Some cats will scratch furniture but providing scratching areas and cardboard scratch posts sprayed with catnip/valerian will minimise this. It really depends on the cat though ours have never scratched carpet or furniture but they we're raised that way from kittens and I have cat toys and scratch areas forthwm everywhere which luckily my other half doesn't object to. Throws on the sofa help too as they do use it as a big bouncy castle.

I should point out that my other half is now very much a cat man, he loves them both and gets jealous they give me more affection but then I do everything for them and they're smart enough to know that. 

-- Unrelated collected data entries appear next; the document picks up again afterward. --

-- ==== Sys2Proof/Machine/RegRows.lean ====
section
/-! DEFINITION. The commands that are writes of one register: each writes its value at the register's address of BAR0, with the rights, refusals
and effects of any write (R79, R95). -/

namespace Sys2Proof.Machine

/-- A 64-bit write of element `i` of a register at its listed address (an element number past the last counts round). -/
def State.writeTo (s : State) (f : Func) (r : Reg) (i v : Nat) (host : Nat := 0) (head : Option (List Byte) := none) : State :=
  s.regWrite f (r.place.addr + r.place.stride * (i % r.place.count)) v host head

/-- A 64-bit write of element `i` of partition `p`'s copy of a register: at its listed address for the function's own partition, else in the
window of partition copies (R93). -/
def State.writePart (s : State) (f : Func) (r : Reg) (p i v : Nat) : State :=
  let a := r.place.addr + r.place.stride * (i % r.place.count)
  s.regWrite f (if p = f.part then a else a / 0x10000 * 0x10000 + 0x10000 + 0x400 * p + a % 0x10000) v

/-- A one-bit field of a written value, in place. -/
def flagAt (b : Bool) (n : Nat) : Nat := if b then 2 ^ n else 0

/-! ## Every block (R90, R98) -/

/-- The select register of a block, by the block's number in `GLB_BRESET`. -/
def selOfBlock (b : Nat) : Option Reg :=
  match b with
  | 2 => some .MAC_SEL
  | 4 => some .SPR_SEL
  | 6 => some .TCM_SEL
  | 9 => some .HBC_SEL
  | 10 => some .SCH_SEL
  | 11 => some .GTE_SEL
  | 12 => some .RWE_SEL
  | 13 => some .CCX_SEL
  | 14 => some .DMA_SEL
  | 15 => some .CPH_SEL
  | 17 => some .CNT_SEL
  | _ => none

/-- SEL_WRITE (R90). -/
def execSelWrite (fn : Func) (block value : Nat) (s : State) : Host.Outcome State Fault Refusal :=
  s.act fun s => match selOfBlock block with
    | some r => s.writeTo fn r 0 value
    | none => s

/-- GLB_BRESET_WRITE (R98). -/
def execGlbBresetWrite (fn : Func) (blocks : Nat) (s : State) : Host.Outcome State Fault Refusal := s.act fun s => s.writeTo fn .GLB_BRESET 0 blocks

/-! ## `IMG` (R47–R74) -/

/-- LOAD_HOST (R53). -/
def execLoadHost (fn : Func) (head : List Byte) (s : State) : Host.Outcome State Fault Refusal :=
  s.act fun s => s.writeTo fn .IMG_CMD 0 1 0 (some head)

/-- LOAD_FLASH (R54). -/
def execLoadFlash (fn : Func) (slot : Nat) (head : List Byte) (s : State) : Host.Outcome State Fault Refusal :=
  s.act fun s => s.writeTo fn .IMG_CMD 0 (2 + slot % 2 * 2 ^ 9) 0 (some head)

/-- DISCARD (R57). -/
def execDiscard (fn : Func) (scope : Nat) (s : State) : Host.Outcome State Fault Refusal :=
  s.act fun s => s.writeTo fn .IMG_CMD 0 (3 + scope % 32 * 2 ^ 4)

/-- APPROVE (R58). -/
def execApprove (fn : Func) (scope : Nat) (s : State) : Host.Outcome State Fault Refusal :=
  s.act fun s => s.writeTo fn .IMG_CMD 0 (4 + scope % 32 * 2 ^ 4)

/-- CASTLE (R63). -/
def execCastle (fn : Func) (s : State) : Host.Outcome State Fault Refusal := s.act fun s => s.writeTo fn .IMG_CMD 0 5

/-- CANCEL (R69). -/
def execCancel (fn : Func) (s : State) : Host.Outcome State Fault Refusal := s.act fun s => s.writeTo fn .IMG_CMD 0 6

/-- IMG_CMD_INVALID_OP (R74: an op of 0x7–0xF). -/
def execImgCmdInvalidOp (fn : Func) (op : Nat) (s : State) : Host.Outcome State Fault Refusal :=
  s.act fun s => s.writeTo fn .IMG_CMD 0 (max 7 (op % 16))

/-- IMG_FKEY_WRITE (R47). -/
def execImgFkeyWrite (fn : Func) (value : Nat) (s : State) : Host.Outcome State Fault Refusal := s.act fun s => s.writeTo fn .IMG_FKEY 0 value

/-- IMG_FUSE_WRITE (R47). -/
def execImgFuseWrite (fn : Func) (value : Nat) (s : State) : Host.Outcome State Fault Refusal := s.act fun s => s.writeTo fn .IMG_FUSE 0 value

/-! ## `MAC` (R118–R130) -/

/-- MAC_ADMIN_WRITE (R118). DEDUCED, log entry 17. -/
def execMacAdminWrite (fn : Func) (owner tenant : Bool) (s : State) : Host.Outcome State Fault Refusal :=
  s.act fun s => s.writeTo fn .MAC_CTL 0 (flagAt owner 1 + flagAt tenant 0)

/-- MAC_RESTART (R118). -/
def execMacRestart (fn : Func) (owner tenant : Bool) (s : State) : Host.Outcome State Fault Refusal :=
  s.act fun s => s.writeTo fn .MAC_CTL 0 (flagAt owner 1 + flagAt tenant 0 + 2 ^ 3)

/-- MAC_CLR_FAULT (R118). -/
def execMacClrFault (fn : Func) (owner tenant : Bool) (s : State) : Host.Outcome State Fault Refusal :=
  s.act fun s => s.writeTo fn .MAC_CTL 0 (flagAt owner 1 + flagAt tenant 0 + 2 ^ 4)

/-- I2C_TRANSACTION_GO (R126). -/
def execI2cTransactionGo (fn : Func) (value : Nat) (s : State) : Host.Outcome State Fault Refusal := s.act fun s => s.writeTo fn .MAC_I2C_CMD 0 value

/-- PARTNER_SLOT_FREE (R130). -/
def execPartnerSlotFree (fn : Func) (slot : Nat) (s : State) : Host.Outcome State Fault Refusal :=
  s.act fun s => s.writeTo fn .MAC_PARTNER slot (2 ^ 35)

/-! ## `PRS` (R178–R187) -/

/-- PRS_ADMIT_WRITE (R181). DEDUCED, log entry 17. -/
def execPrsAdmitWrite (fn : Func) (part group value : Nat) (s : State) : Host.Outcome State Fault Refusal :=
  s.act fun s => s.writePart fn .PRS_ADMIT part group value

/-- PRS_PUNT_WRITE (R183: reasons count from 1). -/
def execPrsPuntWrite (fn : Func) (part reason value : Nat) (s : State) : Host.Outcome State Fault Refusal :=
  s.act fun s => s.writePart fn .PRS_PUNT part (reason - 1) value

/-- FILTER_UNBLOCK (R178). -/
def execFilterUnblock (fn : Func) (value : Nat) (s : State) : Host.Outcome State Fault Refusal := s.act fun s => s.writeTo fn .PRS_IND_DATA 0 value

/-! ## `TBL` and `TCM` (R211, R247) -/

/-- TBL_INSERT (R211). -/
def execTblInsert (fn : Func) (cmd : Nat) (s : State) : Host.Outcome State Fault Refusal :=
  s.act fun s => s.writeTo fn .TBL_CMD 0 (1 * 2 ^ 32 + cmd % 2 ^ 32)

/-- TBL_DELETE (R211). -/
def execTblDelete (fn : Func) (cmd : Nat) (s : State) : Host.Outcome State Fault Refusal :=
  s.act fun s => s.writeTo fn .TBL_CMD 0 (2 * 2 ^ 32 + cmd % 2 ^ 32)

/-- TBL_UPDATE (R211). -/
def execTblUpdate (fn : Func) (cmd : Nat) (s : State) : Host.Outcome State Fault Refusal :=
  s.act fun s => s.writeTo fn .TBL_CMD 0 (3 * 2 ^ 32 + cmd % 2 ^ 32)

/-- TBL_READ (R211). -/
def execTblRead (fn : Func) (cmd : Nat) (s : State) : Host.Outcome State Fault Refusal :=
  s.act fun s => s.writeTo fn .TBL_CMD 0 (4 * 2 ^ 32 + cmd % 2 ^ 32)

/-- PFX_INSERT (R211). -/
def execPfxInsert (fn : Func) (cmd : Nat) (s : State) : Host.Outcome State Fault Refusal :=
  s.act fun s => s.writeTo fn .TBL_CMD 0 (5 * 2 ^ 32 + cmd % 2 ^ 32)

/-- PFX_DELETE (R211). -/
def execPfxDelete (fn : Func) (cmd : Nat) (s : State) : Host.Outcome State Fault Refusal :=
  s.act fun s => s.writeTo fn .TBL_CMD 0 (6 * 2 ^ 32 + cmd % 2 ^ 32)

/-- PFX_READ (R211). -/
def execPfxRead (fn : Func) (cmd : Nat) (s : State) : Host.Outcome State Fault Refusal :=
  s.act fun s => s.writeTo fn .TBL_CMD 0 (7 * 2 ^ 32 + cmd % 2 ^ 32)

/-- WRITE_UNIT (R211). -/
def execWriteUnit (fn : Func) (cmd : Nat) (s : State) : Host.Outcome State Fault Refusal :=
  s.act fun s => s.writeTo fn .TBL_CMD 0 (8 * 2 ^ 32 + cmd % 2 ^ 32)

/-- READ_UNIT (R211). -/
def execReadUnit (fn : Func) (cmd : Nat) (s : State) : Host.Outcome State Fault Refusal :=
  s.act fun s => s.writeTo fn .TBL_CMD 0 (9 * 2 ^ 32 + cmd % 2 ^ 32)

/-- TCM_INVALIDATE (R247). -/
def execTcmInvalidate (fn : Func) (entry : Nat) (notify : Bool) (s : State) : Host.Outcome State Fault Refusal :=
  s.act fun s => s.writeTo fn .TCM_CMD 0 (1 * 2 ^ 32 + flagAt notify 31 + entry % 1024 * 2 ^ 20)

/-- TCM_WRITE (R247). -/
def execTcmWrite (fn : Func) (entry : Nat) (notify : Bool) (s : State) : Host.Outcome State Fault Refusal :=
  s.act fun s => s.writeTo fn .TCM_CMD 0 (2 * 2 ^ 32 + flagAt notify 31 + entry % 1024 * 2 ^ 20)

/-- TCM_VALIDATE (R247). -/
def execTcmValidate (fn : Func) (entry : Nat) (notify : Bool) (s : State) : Host.Outcome State Fault Refusal :=
  s.act fun s => s.writeTo fn .TCM_CMD 0 (3 * 2 ^ 32 + flagAt notify 31 + entry % 1024 * 2 ^ 20)

/-- TCM_SET_ACTION (R247). -/
def execTcmSetAction (fn : Func) (entry : Nat) (notify : Bool) (s : State) : Host.Outcome State Fault Refusal :=
  s.act fun s => s.writeTo fn .TCM_CMD 0 (4 * 2 ^ 32 + flagAt notify 31 + entry % 1024 * 2 ^ 20)

/-- TCM_READ (R247). -/
def execTcmRead (fn : Func) (entry : Nat) (notify : Bool) (s : State) : Host.Outcome State Fault Refusal :=
  s.act fun s => s.writeTo fn .TCM_CMD 0 (5 * 2 ^ 32 + flagAt notify 31 + entry % 1024 * 2 ^ 20)

/-- TCM_HIT_READ (R247). -/
def execTcmHitRead (fn : Func) (entry : Nat) (notify : Bool) (s : State) : Host.Outcome State Fault Refusal :=
  s.act fun s => s.writeTo fn .TCM_CMD 0 (6 * 2 ^ 32 + flagAt notify 31 + entry % 1024 * 2 ^ 20)

/-- TCM_HIT_CLEAR (R247). -/
def execTcmHitClear (fn : Func) (entry : Nat) (notify : Bool) (s : State) : Host.Outcome State Fault Refusal :=
  s.act fun s => s.writeTo fn .TCM_CMD 0 (7 * 2 ^ 32 + flagAt notify 31 + entry % 1024 * 2 ^ 20)

/-! ## `SWC`, `BPM` and `HBC` (R276–R319) -/

/-- SWC_WATCH_READ (R288). -/
def execSwcWatchRead (fn : Func) (index : Nat) (s : State) : Host.Outcome State Fault Refusal :=
  s.act fun s => s.writeTo fn .SWC_WATCH_CMD 0 (2 ^ 35 + index % 2 ^ 12)

/-- SWC_WATCH_WRITE (R288). -/
def execSwcWatchWrite (fn : Func) (index : Nat) (s : State) : Host.Outcome State Fault Refusal :=
  s.act fun s => s.writeTo fn .SWC_WATCH_CMD 0 (2 ^ 35 + 2 ^ 34 + index % 2 ^ 12)

/-- BPM_INSPECT_WRITE (R292). -/
def execBpmInspectWrite (fn : Func) (handle : Nat) (s : State) : Host.Outcome State Fault Refusal :=
  s.act fun s => s.writeTo fn .BPM_INSPECT 0 handle

/-- BPM_RECLAIM_WRITE (R276). -/
def execBpmReclaimWrite (fn : Func) (handle : Nat) (s : State) : Host.Outcome State Fault Refusal :=
  s.act fun s => s.writeTo fn .BPM_RECLAIM 0 handle

/-- HBC_CLOSE (R319). -/
def execHbcClose (fn : Func) (s : State) : Host.Outcome State Fault Refusal := s.act fun s => s.writeTo fn .HBC_CTL 0 1

/-- HBC_OPEN (R319). -/
def execHbcOpen (fn : Func) (s : State) : Host.Outcome State Fault Refusal := s.act fun s => s.writeTo fn .HBC_CTL 0 2

/-- HBC_RETRAIN (R314). -/
def execHbcRetrain (fn : Func) (pc : Nat) (s : State) : Host.Outcome State Fault Refusal :=
  s.act fun s => s.writeTo fn .HBC_CTL 0 (3 + pc % 32 * 2 ^ 2)

/-- HBC_BMASK_WRITE (R308). -/
def execHbcBmaskWrite (fn : Func) (i value : Nat) (s : State) : Host.Outcome State Fault Refusal := s.act fun s => s.writeTo fn .HBC_BMASK i value

/-! ## `RWE` and `CCX` (R377, R389, R401, R420, R422) -/

/-- RWE_IND_WRITE (R377). -/
def execRweIndWrite (fn : Func) (value : Nat) (s : State) : Host.Outcome State Fault Refusal := s.act fun s => s.writeTo fn .RWE_IND_DATA 0 value

/-- CCX_START (R401). -/
def execCcxStart (fn : Func) (mode pc : Nat) (s : State) : Host.Outcome State Fault Refusal :=
  s.act fun s => s.writeTo fn .CCX_T_CTL 0 (2 ^ 22 + mode % 2 * 2 ^ 21 + pc % 2 ^ 21)

/-- CCX_KILL (R389). -/
def execCcxKill (fn : Func) (s : State) : Host.Outcome State Fault Refusal := s.act fun s => s.writeTo fn .CCX_T_CTL 0 (2 * 2 ^ 22)

/-- CCX_RESUME (R389). -/
def execCcxResume (fn : Func) (mode pc : Nat) (s : State) : Host.Outcome State Fault Refusal :=
  s.act fun s => s.writeTo fn .CCX_T_CTL 0 (3 * 2 ^ 22 + mode % 2 * 2 ^ 21 + pc % 2 ^ 21)

/-- CCX_CLEAR (R389). -/
def execCcxClear (fn : Func) (s : State) : Host.Outcome State Fault Refusal := s.act fun s => s.writeTo fn .CCX_T_CTL 0 (4 * 2 ^ 22)

/-- CCX_MIG_WRITE (R422). -/
def execCcxMigWrite (fn : Func) (value : Nat) (s : State) : Host.Outcome State Fault Refusal := s.act fun s => s.writeTo fn .CCX_MIG 0 value

/-- CCX_TAG_WRITE (R420). -/
def execCcxTagWrite (fn : Func) (value : Nat) (s : State) : Host.Outcome State Fault Refusal := s.act fun s => s.writeTo fn .CCX_TAG 0 value

/-! ## `DMA` (R436, R437, R453, R456) -/

/-- DMA_GO (R437). -/
def execDmaGo (fn : Func) (s : State) : Host.Outcome State Fault Refusal := s.act fun s => s.writeTo fn .DMA_CH_CTL 0 8

/-- DMA_BELL (R437: `next` is what the host's memory answers). -/
def execDmaBell (fn : Func) (next : Nat) (s : State) : Host.Outcome State Fault Refusal := s.act fun s => s.writeTo fn .DMA_CH_CTL 0 4 next

/-- DMA_STOP (R436). -/
def execDmaStop (fn : Func) (s : State) : Host.Outcome State Fault Refusal := s.act fun s => s.writeTo fn .DMA_CH_CTL 0 2

/-- DMA_CLEAR (R436). -/
def execDmaClear (fn : Func) (s : State) : Host.Outcome State Fault Refusal := s.act fun s => s.writeTo fn .DMA_CH_CTL 0 1

/-- RING_CONS_WRITE (R456). -/
def execRingConsWrite (fn : Func) (index : Nat) (s : State) : Host.Outcome State Fault Refusal := s.act fun s => s.writeTo fn .DMA_RING_CONS 0 index

/-- RING_CFG_WRITE (R453). -/
def execRingCfgWrite (fn : Func) (value : Nat) (s : State) : Host.Outcome State Fault Refusal := s.act fun s => s.writeTo fn .DMA_RING_CFG 0 value

/-! ## `CPH` (R468–R475) -/

/-- CPH_LOCK_REQ (R468). -/
def execCphLockReq (fn : Func) (s : State) : Host.Outcome State Fault Refusal := s.act fun s => s.writeTo fn .CPH_LOCK 0 (2 ^ 35)

/-- CPH_LOCK_REL (R469). -/
def execCphLockRel (fn : Func) (s : State) : Host.Outcome State Fault Refusal := s.act fun s => s.writeTo fn .CPH_LOCK 0 (2 ^ 34)

/-- CPH_KEY_LOAD (R472). -/
def execCphKeyLoad (fn : Func) (alg klen : Nat) (s : State) : Host.Outcome State Fault Refusal :=
  s.act fun s => s.writeTo fn .CPH_KEY_CTL 0 (2 ^ 35 + alg % 16 * 2 ^ 8 + klen % 128)

/-- CPH_GO (R475). -/
def execCphGo (fn : Func) (s : State) : Host.Outcome State Fault Refusal := s.act fun s => s.writeTo fn .CPH_CTL 0 8

/-- CPH_BELL (R475: `next` is what the host's memory answers). -/
def execCphBell (fn : Func) (next : Nat) (s : State) : Host.Outcome State Fault Refusal := s.act fun s => s.writeTo fn .CPH_CTL 0 4 next

/-- CPH_STOP (R475). -/
def execCphStop (fn : Func) (s : State) : Host.Outcome State Fault Refusal := s.act fun s => s.writeTo fn .CPH_CTL 0 2

/-- CPH_CLEAR (R475). -/
def execCphClear (fn : Func) (s : State) : Host.Outcome State Fault Refusal := s.act fun s => s.writeTo fn .CPH_CTL 0 1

Goodluck with everything I can't imagine not having a cat in my life as they're such good company.


----------



## Jiskefet (May 15, 2011)

lostbear said:


> I can confirm this - my friend April has just got a cat (I put her on to it, so I know the tale). SHe told her OH who was saying "No way" that he would just have to "suck it up" - they were getting the cat and they were going for it that afternoon - she'd made arrangements.
> 
> All the way there in the car he was ranting on - "We're not getting that sodding cat! I'm telling you now you can forget it - no bliddy chance. They're tying and destructive and cost a bliddy fortune. We're going because I'm not dropping anybody in when you've made arrangements to go, but don't think you're bringing it back because you aren't and you can tell them that straight off" & etc etc etc .
> 
> ...


ROFL

Sounds like my dad....

When the neighbours' girl had found a kitten in the street and put it on our balcony 'because we loved cats' the first thing my dad said was: we aren't keeping it!!!!!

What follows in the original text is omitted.